Again, the transition from any given stage of development to a higher and complementary stage is always brought about through the inner constraint of thought. The transition is always conceived as a necessary one (gesetzt) The nature of thought is such that it is constrained to proceed onward to perfection. But from the idea to nature there is no transition in such a sense. On the contrary, Hegel insists most emphatically that the entire system of nature is the result solely and simply of the free activity of the idea. As he expresses it, “the idea primarily resolves as the outcome of its own inherent being to allow itself freely to reveal its essential being as nature."[40]We have seen that the idea possesses not merely a knowing function but also a willing function as well. It is essentially an active force. The whole tendency of its being as dynamic is to reveal its activity along the lines of the free manifestation of its own nature. The Absolute Idea, however, by no means exhausts itself or loses itself in its self-revelation as nature and as mind. The supreme reason, the Absolute Idea, God, however He may be named, is in and through all His works, yet nevertheless transcends them. This is unequivocally expressed by Hegel in the larger Logic as follows: -

“The content of the Logic is the revelation of God as He is in His eternal essence before ever the world was formed, or a finite spirit came into being."[41]

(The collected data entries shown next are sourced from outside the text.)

-- ==== Sys2Proof/Machine/Core.lean ====
section
/-! DEFINITION. The machine behind the host's interface. -/

def Sys2Proof.core : Host.Core :=
  { State := Sys2Proof.Machine.State, Fault := Sys2Proof.Machine.Fault,
    Refusal := Sys2Proof.Machine.Refusal, step := Sys2Proof.Machine.step,
    reset := Sys2Proof.Machine.State.reset }
end

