/-- The reset values (R44): at the instant `rst_n` rises, from the instant it falls, and all the while it is
low. -/
def Obligations.ResetValues : Prop :=
  State.reset.AtReset ∧ (∀ s : State, (land (.rst false) s).AtReset) ∧
  (∀ s : State, s.rstN = false → (land (.rst true) s).AtReset) ∧
  (∀ s : State, s.Inv → s.rstN = false → s.AtReset)

/-- `rst_n` falling at any instant, also during a command: every element at its reset value, the line
released, no response, no wire event; what is outside the block is left. While it stays low and no outside
event lands nothing moves and no command is accepted (R300, R301). The values of the elements R44 leaves
unspecified are the model's choice (log entries 5 and 10). -/
def Obligations.ResetAbandonsTheCommand : Prop :=
  (∀ (s : State) (es : List (Nat × Event)), s.events = (0, .rst false) :: es →
    step s = .next { State.reset with
      rstN := false, encA := s.encA, encB := s.encB, cmds := s.cmds, rspReady := s.rspReady, events := es
      answers := s.answers, samples := s.samples, trace := s.trace, waited := s.waited, cfg := s.cfg }) ∧
  (∀ s : State, s.rstN = false → popDue s = none → step s = .next (tick s))

/-- The invariant holds right after reset. -/
def Obligations.ResetMeetsInvariant : Prop := State.reset.Inv

/-- Every step from a state that meets the invariant gives a state that meets it (R40). -/
def Obligations.StepKeepsInvariant : Prop :=
  ∀ s t : State, s.Inv → step s = .next t → t.Inv

/-- From a state that meets the invariant the block never stops: every step has a next state (R13). -/
def Obligations.StepAlwaysHasNextState : Prop :=
  ∀ s : State, s.Inv → ∃ t, step s = .next t

/-- With no outside event to come, a command taken one step at a time comes in finitely many steps of the
machine to the very state `exec` gives for the whole of it. -/
def Obligations.StepsOfACommandReachExecResult : Prop :=
  ∀ (i : Instr) (s : State), s.events = [] → s.rstN = true →
    ∃ (n : Nat) (t : State), exec i s = .next t ∧ runSteps n (beginInstr i s) = .next t

/-- An encoder event that lands at any point of a command leads to the same state as the same event landing
when the command has ended: the wire events and the result do not depend on it, nor the counter on the
command (R73, R74). -/
def Obligations.EdgeEventInsideCommandEqualsAfter : Prop :=
  ∀ (s : State) (e : Event) (op : WireCmd) (k : Nat), isEncoderEvent e = true → s.seq = .busy op k →
    runOut (land e s) = land e (runOut s) ∧
    (runOut (land e s)).trace = (runOut s).trace ∧ (runOut (land e s)).rspWord = (runOut s).rspWord ∧
    (runOut (land e s)).counter = (land e s).counter

/-! ### Ends of commands -/

/-- Every command, in every state, ends with a response waiting and the sequencer Idle (R90, R266). -/
def Obligations.EveryCommandEndsWithAResponse : Prop :=
  ∀ (i : Instr) (s : State), ∃ t, exec i s = .next t ∧ t.rspValid = true ∧ t.seq = .idle

/-- Which command ends with which kind, and exactly when (R261, R265). -/
def Obligations.EndStatusIsTheTable : Prop :=
  ∀ (i : Instr) (s : State), ∃ t, exec i s = .next t ∧ t.rspStatus = endStatus i s

/-- A failed command answers data 0 with the line released (R93, R266) and leaves behind (R201) `ow_state`
and `resolution` as before, the buffers as before unless the CRC check failed, and then the bytes as
received. -/
def Obligations.FailedCommandLeavesBehind : Prop :=
  ∀ (i : Instr) (s t : State), exec i s = .next t → t.rspStatus ≠ .ok →
    t.rspData = 0 ∧ t.rspValid = true ∧ t.seq = .idle ∧ t.dqOe = false ∧
    t.owState = s.owState ∧ t.resolution = s.resolution ∧
    (t.rspStatus ≠ .crcMismatch → t.scratchpad = s.scratchpad ∧ t.romBuf = s.romBuf) ∧
    (t.rspStatus = .crcMismatch →
      (i = .readAddress ∧ t.romBuf = s.nextRom ∧ t.scratchpad = s.scratchpad) ∨
      (∃ rid, i = .readTemperature rid ∧ t.scratchpad = s.nextScratchpad ∧ t.romBuf = s.romBuf))

/-- Every result but a ROM id has a zero upper half, also a negative one (R95). -/
def Obligations.UpperHalfOfResultIsZero : Prop :=
  ∀ (i : Instr) (s t : State), i ≠ .readAddress → exec i s = .next t → t.rspData.extractLsb' 32 32 = 0

/-- A command that does not reach the wire takes one step from accept to response, also of the
machine with outside events still to come: Idle before it and Idle after it (R31). -/
def Obligations.CommandWithoutWireTakesOneStep : Prop :=
  (∀ (i : Instr) (s : State), reachesWire i s = false →
    exec i s = .next (beginInstr i s) ∧ (beginInstr i s).seq = .idle) ∧
  (∀ (s : State) (w : CmdWord) (rest : List CmdWord), s.rstN = true → popDue s = none → s.seq = .idle →
    s.rspValid = false → s.cmds = w :: rest → reachesWire (decode w) s = false →
    ∃ t, step s = .next t ∧ t.seq = .idle ∧ t.rspValid = true)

We may say, therefore, that it is of the very essence of the divine spirit to reveal Himself, and that such a revelation comprehends both nature and mind, and yet the Absolute Ego is not absorbed in the revelation itself.

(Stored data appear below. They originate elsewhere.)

@[simp] theorem edgeEvent_oldAb : (edgeEvent a b s).oldAb = edgeIndex s a b := rfl
@[simp] theorem edgeEvent_counter : (edgeEvent a b s).counter = s.counter + BitVec.ofInt 32 (lut (edgeIndex s a b)) := rfl
@[simp] theorem edgeEvent_precision : (edgeEvent a b s).precision = s.precision := rfl
@[simp] theorem edgeEvent_qState : (edgeEvent a b s).qState = s.qState := rfl
@[simp] theorem edgeEvent_abPrev : (edgeEvent a b s).abPrev = s.abPrev := rfl
@[simp] theorem edgeEvent_encPuEn : (edgeEvent a b s).encPuEn = s.encPuEn := rfl
@[simp] theorem edgeEvent_owState : (edgeEvent a b s).owState = s.owState := rfl
@[simp] theorem edgeEvent_scratchpad : (edgeEvent a b s).scratchpad = s.scratchpad := rfl
@[simp] theorem edgeEvent_romBuf : (edgeEvent a b s).romBuf = s.romBuf := rfl
@[simp] theorem edgeEvent_resolution : (edgeEvent a b s).resolution = s.resolution := rfl
@[simp] theorem edgeEvent_seq : (edgeEvent a b s).seq = s.seq := rfl
@[simp] theorem edgeEvent_cmdOp : (edgeEvent a b s).cmdOp = s.cmdOp := rfl
@[simp] theorem edgeEvent_cmdRp : (edgeEvent a b s).cmdRp = s.cmdRp := rfl
@[simp] theorem edgeEvent_cmdArg : (edgeEvent a b s).cmdArg = s.cmdArg := rfl
@[simp] theorem edgeEvent_cmdRom : (edgeEvent a b s).cmdRom = s.cmdRom := rfl
@[simp] theorem edgeEvent_rspValid : (edgeEvent a b s).rspValid = s.rspValid := rfl
@[simp] theorem edgeEvent_rspStatus : (edgeEvent a b s).rspStatus = s.rspStatus := rfl
@[simp] theorem edgeEvent_rspData : (edgeEvent a b s).rspData = s.rspData := rfl
@[simp] theorem edgeEvent_presence : (edgeEvent a b s).presence = s.presence := rfl
@[simp] theorem edgeEvent_dqOe : (edgeEvent a b s).dqOe = s.dqOe := rfl
@[simp] theorem edgeEvent_dqSampled : (edgeEvent a b s).dqSampled = s.dqSampled := rfl
@[simp] theorem edgeEvent_shiftReg : (edgeEvent a b s).shiftReg = s.shiftReg := rfl
@[simp] theorem edgeEvent_rstN : (edgeEvent a b s).rstN = s.rstN := rfl
@[simp] theorem edgeEvent_encA : (edgeEvent a b s).encA = s.encA := rfl
@[simp] theorem edgeEvent_encB : (edgeEvent a b s).encB = s.encB := rfl
@[simp] theorem edgeEvent_cmds : (edgeEvent a b s).cmds = s.cmds := rfl
@[simp] theorem edgeEvent_rspReady : (edgeEvent a b s).rspReady = s.rspReady := rfl
@[simp] theorem edgeEvent_events : (edgeEvent a b s).events = s.events := rfl
@[simp] theorem edgeEvent_answers : (edgeEvent a b s).answers = s.answers := rfl
@[simp] theorem edgeEvent_samples : (edgeEvent a b s).samples = s.samples := rfl
@[simp] theorem edgeEvent_trace : (edgeEvent a b s).trace = s.trace := rfl
@[simp] theorem edgeEvent_waited : (edgeEvent a b s).waited = s.waited := rfl
@[simp] theorem edgeEvent_cfg : (edgeEvent a b s).cfg = s.cfg := rfl

end

section
variable (w : CmdWord) (r : List CmdWord) (s : State)

@[simp] theorem accept_oldAb : (accept w r s).oldAb = s.oldAb := rfl
@[simp] theorem accept_counter : (accept w r s).counter = s.counter := rfl
@[simp] theorem accept_precision : (accept w r s).precision = s.precision := rfl
@[simp] theorem accept_qState : (accept w r s).qState = s.qState := rfl
@[simp] theorem accept_abPrev : (accept w r s).abPrev = s.abPrev := rfl
@[simp] theorem accept_encPuEn : (accept w r s).encPuEn = s.encPuEn := rfl
@[simp] theorem accept_owState : (accept w r s).owState = s.owState := rfl
@[simp] theorem accept_scratchpad : (accept w r s).scratchpad = s.scratchpad := rfl
@[simp] theorem accept_romBuf : (accept w r s).romBuf = s.romBuf := rfl
@[simp] theorem accept_resolution : (accept w r s).resolution = s.resolution := rfl
@[simp] theorem accept_seq : (accept w r s).seq = s.seq := rfl
@[simp] theorem accept_cmdOp : (accept w r s).cmdOp = w.op := rfl
@[simp] theorem accept_cmdRp : (accept w r s).cmdRp = w.rp := rfl
@[simp] theorem accept_cmdArg : (accept w r s).cmdArg = w.arg := rfl
@[simp] theorem accept_cmdRom : (accept w r s).cmdRom = w.rom := rfl
@[simp] theorem accept_rspValid : (accept w r s).rspValid = s.rspValid := rfl
@[simp] theorem accept_rspStatus : (accept w r s).rspStatus = s.rspStatus := rfl
@[simp] theorem accept_rspData : (accept w r s).rspData = s.rspData := rfl
@[simp] theorem accept_presence : (accept w r s).presence = s.presence := rfl
@[simp] theorem accept_dqOe : (accept w r s).dqOe = s.dqOe := rfl
@[simp] theorem accept_dqSampled : (accept w r s).dqSampled = s.dqSampled := rfl
@[simp] theorem accept_shiftReg : (accept w r s).shiftReg = s.shiftReg := rfl
@[simp] theorem accept_rstN : (accept w r s).rstN = s.rstN := rfl
@[simp] theorem accept_encA : (accept w r s).encA = s.encA := rfl
@[simp] theorem accept_encB : (accept w r s).encB = s.encB := rfl
@[simp] theorem accept_cmds : (accept w r s).cmds = r := rfl
@[simp] theorem accept_rspReady : (accept w r s).rspReady = s.rspReady := rfl
@[simp] theorem accept_events : (accept w r s).events = s.events := rfl
@[simp] theorem accept_answers : (accept w r s).answers = s.answers := rfl
@[simp] theorem accept_samples : (accept w r s).samples = s.samples := rfl
@[simp] theorem accept_trace : (accept w r s).trace = s.trace := rfl
@[simp] theorem accept_waited : (accept w r s).waited = s.waited := rfl
@[simp] theorem accept_cfg : (accept w r s).cfg = s.cfg := rfl

end

section
variable (s : State)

But may it not be possible that the revelation itself is illusory, a passing shadow with no corresponding substance? The dialectic movement which we have been following from its beginning to end would seem to confirm this view, inasmuch as all finite beings and all finite relations fail of self-sufficiency and permanency in the various stages of their development, and only in the Absolute Idea is there found a satisfactory resting-place for the thought which has tested all preceding stages and found them wanting. “The things which are seen are temporal, but the things which are unseen are eternal.” Is, then, the whole cosmic process in time and space a fleeting show? Is the spirit of man but the flashing ray of the central sun, lost forever in the dark and void, or perchance returning again in other forms to be reabsorbed in the primeval light? On the contrary, Hegel in his Philosophy of Nature and his Philosophy of Mind endeavors to ground these essential manifestations of being upon substantial foundations. Nature cannot be illusory, a mere seeming, for there is immanent in it the Absolute Idea. And so also the finite mind does not fall outside of the infinite, but within the area of its being and power. Moreover, inasmuch as the Absolute Idea is essentially a free activity, and as the human spirit partakes of the very nature of this Idea, its freedom is thereby assured and with its freedom, its immortality.

By way of summary, it may be stated that the problem of the Logic is solved in the Absolute Idea, that fundamental principle of reason which is self-explanatory and capable of explaining all lower categories which are to be regarded merely as particular phases of its own self. But in the unfolding of the dialectic process which eventuates in the Absolute Idea, it is discovered that reason is essentially a principle of activity as well as a principle of knowledge. The Absolute Idea, therefore, as the supreme expression of reason, reveals its own nature in the cosmic processes; and in spite of the temporal and spatial contingencies of the great world system, it demonstrates its own eternal nature and purposes as the ground and end of it all. For the enduring and abiding elements in the cosmic order are those which partake of the nature of the Absolute Idea, and which come to a full revelation in the mind of man, disclosing his affinity with the Absolute Mind, and stirring within his breast intimations of divinity and immortality.